## TASK ITEM
Among the lines below, a stretch begins at the one with "(09 R299). -/" and ends at the one with "first tick. -/". Repeat that stretch exactly, ends included.

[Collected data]
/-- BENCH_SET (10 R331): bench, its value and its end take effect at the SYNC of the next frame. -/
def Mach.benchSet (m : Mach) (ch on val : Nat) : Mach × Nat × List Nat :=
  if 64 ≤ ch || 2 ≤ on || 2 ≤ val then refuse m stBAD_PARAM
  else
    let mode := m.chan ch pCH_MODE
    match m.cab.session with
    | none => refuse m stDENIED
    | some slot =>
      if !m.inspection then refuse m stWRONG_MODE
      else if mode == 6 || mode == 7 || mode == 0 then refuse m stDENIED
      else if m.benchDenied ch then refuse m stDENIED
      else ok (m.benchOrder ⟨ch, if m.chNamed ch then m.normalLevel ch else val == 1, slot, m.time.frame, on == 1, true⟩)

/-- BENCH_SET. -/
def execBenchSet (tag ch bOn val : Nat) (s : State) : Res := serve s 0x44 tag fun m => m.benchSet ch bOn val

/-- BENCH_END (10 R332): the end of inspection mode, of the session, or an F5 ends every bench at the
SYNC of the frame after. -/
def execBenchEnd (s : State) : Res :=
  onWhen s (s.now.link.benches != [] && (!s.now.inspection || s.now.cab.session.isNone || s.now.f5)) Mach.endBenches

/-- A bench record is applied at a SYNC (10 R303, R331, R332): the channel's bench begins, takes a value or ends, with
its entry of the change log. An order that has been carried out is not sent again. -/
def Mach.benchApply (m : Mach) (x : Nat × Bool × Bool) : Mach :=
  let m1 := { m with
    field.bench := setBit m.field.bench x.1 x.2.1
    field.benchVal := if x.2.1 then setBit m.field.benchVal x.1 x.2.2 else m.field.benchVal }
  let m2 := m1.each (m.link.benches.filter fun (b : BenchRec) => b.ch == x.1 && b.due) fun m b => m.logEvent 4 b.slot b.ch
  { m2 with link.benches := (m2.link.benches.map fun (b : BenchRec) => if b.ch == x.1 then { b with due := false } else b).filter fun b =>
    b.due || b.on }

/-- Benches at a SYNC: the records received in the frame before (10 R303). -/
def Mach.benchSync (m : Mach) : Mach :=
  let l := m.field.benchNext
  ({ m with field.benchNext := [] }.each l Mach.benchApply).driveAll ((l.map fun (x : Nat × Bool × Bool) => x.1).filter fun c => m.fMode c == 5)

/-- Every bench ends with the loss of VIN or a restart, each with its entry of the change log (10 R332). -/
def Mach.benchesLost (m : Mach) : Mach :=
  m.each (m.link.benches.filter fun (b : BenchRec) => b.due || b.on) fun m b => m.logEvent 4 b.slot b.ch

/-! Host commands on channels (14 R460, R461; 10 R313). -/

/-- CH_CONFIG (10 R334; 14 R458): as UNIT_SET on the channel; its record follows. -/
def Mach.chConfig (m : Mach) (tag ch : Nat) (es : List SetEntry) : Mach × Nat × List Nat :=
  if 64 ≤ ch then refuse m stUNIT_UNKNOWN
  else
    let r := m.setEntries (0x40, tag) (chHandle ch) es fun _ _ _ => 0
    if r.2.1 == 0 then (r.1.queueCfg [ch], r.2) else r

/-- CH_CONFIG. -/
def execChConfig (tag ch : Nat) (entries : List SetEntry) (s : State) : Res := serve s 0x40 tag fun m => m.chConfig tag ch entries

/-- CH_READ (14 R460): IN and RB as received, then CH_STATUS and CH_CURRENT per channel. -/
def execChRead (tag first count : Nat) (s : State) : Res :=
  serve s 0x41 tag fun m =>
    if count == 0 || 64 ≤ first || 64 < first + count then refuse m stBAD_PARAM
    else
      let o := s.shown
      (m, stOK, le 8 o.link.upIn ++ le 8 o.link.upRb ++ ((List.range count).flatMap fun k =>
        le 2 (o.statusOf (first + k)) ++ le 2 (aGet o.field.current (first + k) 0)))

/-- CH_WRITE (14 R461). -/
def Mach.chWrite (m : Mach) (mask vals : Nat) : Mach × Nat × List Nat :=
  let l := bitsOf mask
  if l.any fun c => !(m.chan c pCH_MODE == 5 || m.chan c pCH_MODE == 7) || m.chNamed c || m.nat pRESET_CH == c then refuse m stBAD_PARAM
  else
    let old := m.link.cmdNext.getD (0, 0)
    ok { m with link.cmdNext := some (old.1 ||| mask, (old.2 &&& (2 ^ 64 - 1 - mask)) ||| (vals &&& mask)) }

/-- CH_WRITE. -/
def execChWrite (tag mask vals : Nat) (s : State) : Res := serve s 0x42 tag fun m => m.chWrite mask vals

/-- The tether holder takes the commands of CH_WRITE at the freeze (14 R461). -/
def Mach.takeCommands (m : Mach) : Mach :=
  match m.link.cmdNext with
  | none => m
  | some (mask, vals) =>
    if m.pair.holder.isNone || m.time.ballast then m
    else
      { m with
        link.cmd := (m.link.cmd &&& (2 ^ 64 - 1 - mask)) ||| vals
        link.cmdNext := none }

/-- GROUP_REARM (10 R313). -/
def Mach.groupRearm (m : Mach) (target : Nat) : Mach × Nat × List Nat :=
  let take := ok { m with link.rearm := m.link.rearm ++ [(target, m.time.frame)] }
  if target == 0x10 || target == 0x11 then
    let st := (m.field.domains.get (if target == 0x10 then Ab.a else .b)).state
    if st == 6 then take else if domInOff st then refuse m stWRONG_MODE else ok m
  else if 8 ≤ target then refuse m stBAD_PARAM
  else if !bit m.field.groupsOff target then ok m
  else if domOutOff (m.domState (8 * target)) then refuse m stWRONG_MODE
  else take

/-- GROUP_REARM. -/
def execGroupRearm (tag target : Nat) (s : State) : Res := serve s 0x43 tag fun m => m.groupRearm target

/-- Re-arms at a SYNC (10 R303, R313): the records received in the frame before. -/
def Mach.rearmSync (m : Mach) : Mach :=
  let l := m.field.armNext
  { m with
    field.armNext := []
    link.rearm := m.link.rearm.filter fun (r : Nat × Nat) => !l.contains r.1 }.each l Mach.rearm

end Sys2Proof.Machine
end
--
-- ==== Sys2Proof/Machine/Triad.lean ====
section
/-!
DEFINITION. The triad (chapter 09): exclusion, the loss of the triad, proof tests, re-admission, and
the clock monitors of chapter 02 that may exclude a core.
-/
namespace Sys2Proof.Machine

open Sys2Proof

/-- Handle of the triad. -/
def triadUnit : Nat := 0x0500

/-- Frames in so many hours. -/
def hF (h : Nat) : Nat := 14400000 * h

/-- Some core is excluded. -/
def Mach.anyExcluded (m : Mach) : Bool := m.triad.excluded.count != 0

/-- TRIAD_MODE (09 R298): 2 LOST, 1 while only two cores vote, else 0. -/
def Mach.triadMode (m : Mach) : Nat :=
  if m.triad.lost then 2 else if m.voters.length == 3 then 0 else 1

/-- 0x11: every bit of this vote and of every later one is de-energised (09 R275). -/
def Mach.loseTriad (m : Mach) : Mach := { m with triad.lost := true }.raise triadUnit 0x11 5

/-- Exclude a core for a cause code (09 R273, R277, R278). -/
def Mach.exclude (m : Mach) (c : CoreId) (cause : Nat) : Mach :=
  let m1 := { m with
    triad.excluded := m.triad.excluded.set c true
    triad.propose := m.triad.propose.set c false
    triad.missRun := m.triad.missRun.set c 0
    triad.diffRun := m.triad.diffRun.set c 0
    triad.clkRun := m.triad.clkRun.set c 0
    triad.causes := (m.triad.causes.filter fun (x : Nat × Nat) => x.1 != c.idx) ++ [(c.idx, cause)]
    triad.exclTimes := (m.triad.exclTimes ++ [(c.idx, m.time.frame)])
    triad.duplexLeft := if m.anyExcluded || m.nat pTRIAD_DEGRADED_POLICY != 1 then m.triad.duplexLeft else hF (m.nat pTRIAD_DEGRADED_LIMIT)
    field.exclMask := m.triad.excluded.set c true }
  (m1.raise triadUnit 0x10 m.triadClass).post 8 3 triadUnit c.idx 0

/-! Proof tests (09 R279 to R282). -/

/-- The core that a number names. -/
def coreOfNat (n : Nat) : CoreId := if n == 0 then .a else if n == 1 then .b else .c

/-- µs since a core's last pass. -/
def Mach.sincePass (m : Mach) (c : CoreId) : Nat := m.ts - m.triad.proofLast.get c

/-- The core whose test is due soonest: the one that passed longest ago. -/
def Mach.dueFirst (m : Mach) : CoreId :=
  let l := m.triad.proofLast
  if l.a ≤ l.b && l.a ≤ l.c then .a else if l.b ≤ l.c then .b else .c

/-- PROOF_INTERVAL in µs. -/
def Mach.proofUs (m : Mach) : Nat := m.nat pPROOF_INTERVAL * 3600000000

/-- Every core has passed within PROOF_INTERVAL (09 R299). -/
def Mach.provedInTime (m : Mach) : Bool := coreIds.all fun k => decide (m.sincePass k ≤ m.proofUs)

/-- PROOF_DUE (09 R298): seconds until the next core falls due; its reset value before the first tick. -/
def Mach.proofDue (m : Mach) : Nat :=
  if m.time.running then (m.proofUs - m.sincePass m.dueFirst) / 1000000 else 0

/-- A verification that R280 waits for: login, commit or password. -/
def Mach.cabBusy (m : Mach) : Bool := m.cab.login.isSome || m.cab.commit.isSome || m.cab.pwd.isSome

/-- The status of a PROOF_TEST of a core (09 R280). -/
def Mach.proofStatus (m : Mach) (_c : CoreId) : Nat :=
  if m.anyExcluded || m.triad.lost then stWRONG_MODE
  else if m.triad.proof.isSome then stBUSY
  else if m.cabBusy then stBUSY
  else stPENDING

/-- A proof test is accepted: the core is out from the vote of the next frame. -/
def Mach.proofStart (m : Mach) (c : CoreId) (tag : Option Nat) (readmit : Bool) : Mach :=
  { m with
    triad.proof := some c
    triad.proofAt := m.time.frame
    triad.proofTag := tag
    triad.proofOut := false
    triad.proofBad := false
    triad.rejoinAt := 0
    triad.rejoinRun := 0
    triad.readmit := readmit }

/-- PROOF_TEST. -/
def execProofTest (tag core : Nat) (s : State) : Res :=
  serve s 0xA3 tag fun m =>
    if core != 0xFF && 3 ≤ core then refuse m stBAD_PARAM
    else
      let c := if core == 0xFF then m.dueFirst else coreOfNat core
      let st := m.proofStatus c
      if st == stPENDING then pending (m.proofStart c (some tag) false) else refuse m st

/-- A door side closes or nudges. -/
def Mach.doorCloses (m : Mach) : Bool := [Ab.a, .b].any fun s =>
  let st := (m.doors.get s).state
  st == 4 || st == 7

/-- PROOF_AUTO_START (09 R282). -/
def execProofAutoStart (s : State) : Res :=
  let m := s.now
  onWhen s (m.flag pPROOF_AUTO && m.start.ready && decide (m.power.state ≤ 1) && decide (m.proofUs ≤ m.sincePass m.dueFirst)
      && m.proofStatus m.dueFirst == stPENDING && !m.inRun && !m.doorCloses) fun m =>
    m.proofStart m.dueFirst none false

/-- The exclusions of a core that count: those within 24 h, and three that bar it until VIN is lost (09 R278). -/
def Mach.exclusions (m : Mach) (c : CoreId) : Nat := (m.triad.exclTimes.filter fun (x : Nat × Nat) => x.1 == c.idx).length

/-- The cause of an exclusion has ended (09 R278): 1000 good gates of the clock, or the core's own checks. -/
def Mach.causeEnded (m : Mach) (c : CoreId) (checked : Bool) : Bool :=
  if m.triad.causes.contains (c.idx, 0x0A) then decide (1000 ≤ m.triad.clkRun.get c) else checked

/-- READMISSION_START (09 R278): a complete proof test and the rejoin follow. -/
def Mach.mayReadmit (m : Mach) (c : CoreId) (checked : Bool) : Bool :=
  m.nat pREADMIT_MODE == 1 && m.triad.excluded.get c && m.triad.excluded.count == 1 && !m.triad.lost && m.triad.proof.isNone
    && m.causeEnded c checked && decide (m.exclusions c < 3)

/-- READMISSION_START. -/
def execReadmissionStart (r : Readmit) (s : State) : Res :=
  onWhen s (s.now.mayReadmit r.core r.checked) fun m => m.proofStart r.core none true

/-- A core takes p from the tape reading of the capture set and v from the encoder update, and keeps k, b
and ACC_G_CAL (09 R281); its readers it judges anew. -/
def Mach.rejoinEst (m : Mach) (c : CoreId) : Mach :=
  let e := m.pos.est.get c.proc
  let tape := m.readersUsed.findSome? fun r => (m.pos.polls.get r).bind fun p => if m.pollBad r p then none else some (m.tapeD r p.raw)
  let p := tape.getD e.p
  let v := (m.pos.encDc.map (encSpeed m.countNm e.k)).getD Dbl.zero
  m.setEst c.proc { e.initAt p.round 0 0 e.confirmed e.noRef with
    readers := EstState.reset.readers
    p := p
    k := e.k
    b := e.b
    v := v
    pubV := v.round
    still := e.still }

## TASK SOLUTION
/-- Every core has passed within PROOF_INTERVAL (09 R299). -/
def Mach.provedInTime (m : Mach) : Bool := coreIds.all fun k => decide (m.sincePass k ≤ m.proofUs)

/-- PROOF_DUE (09 R298): seconds until the next core falls due; its reset value before the first tick. -/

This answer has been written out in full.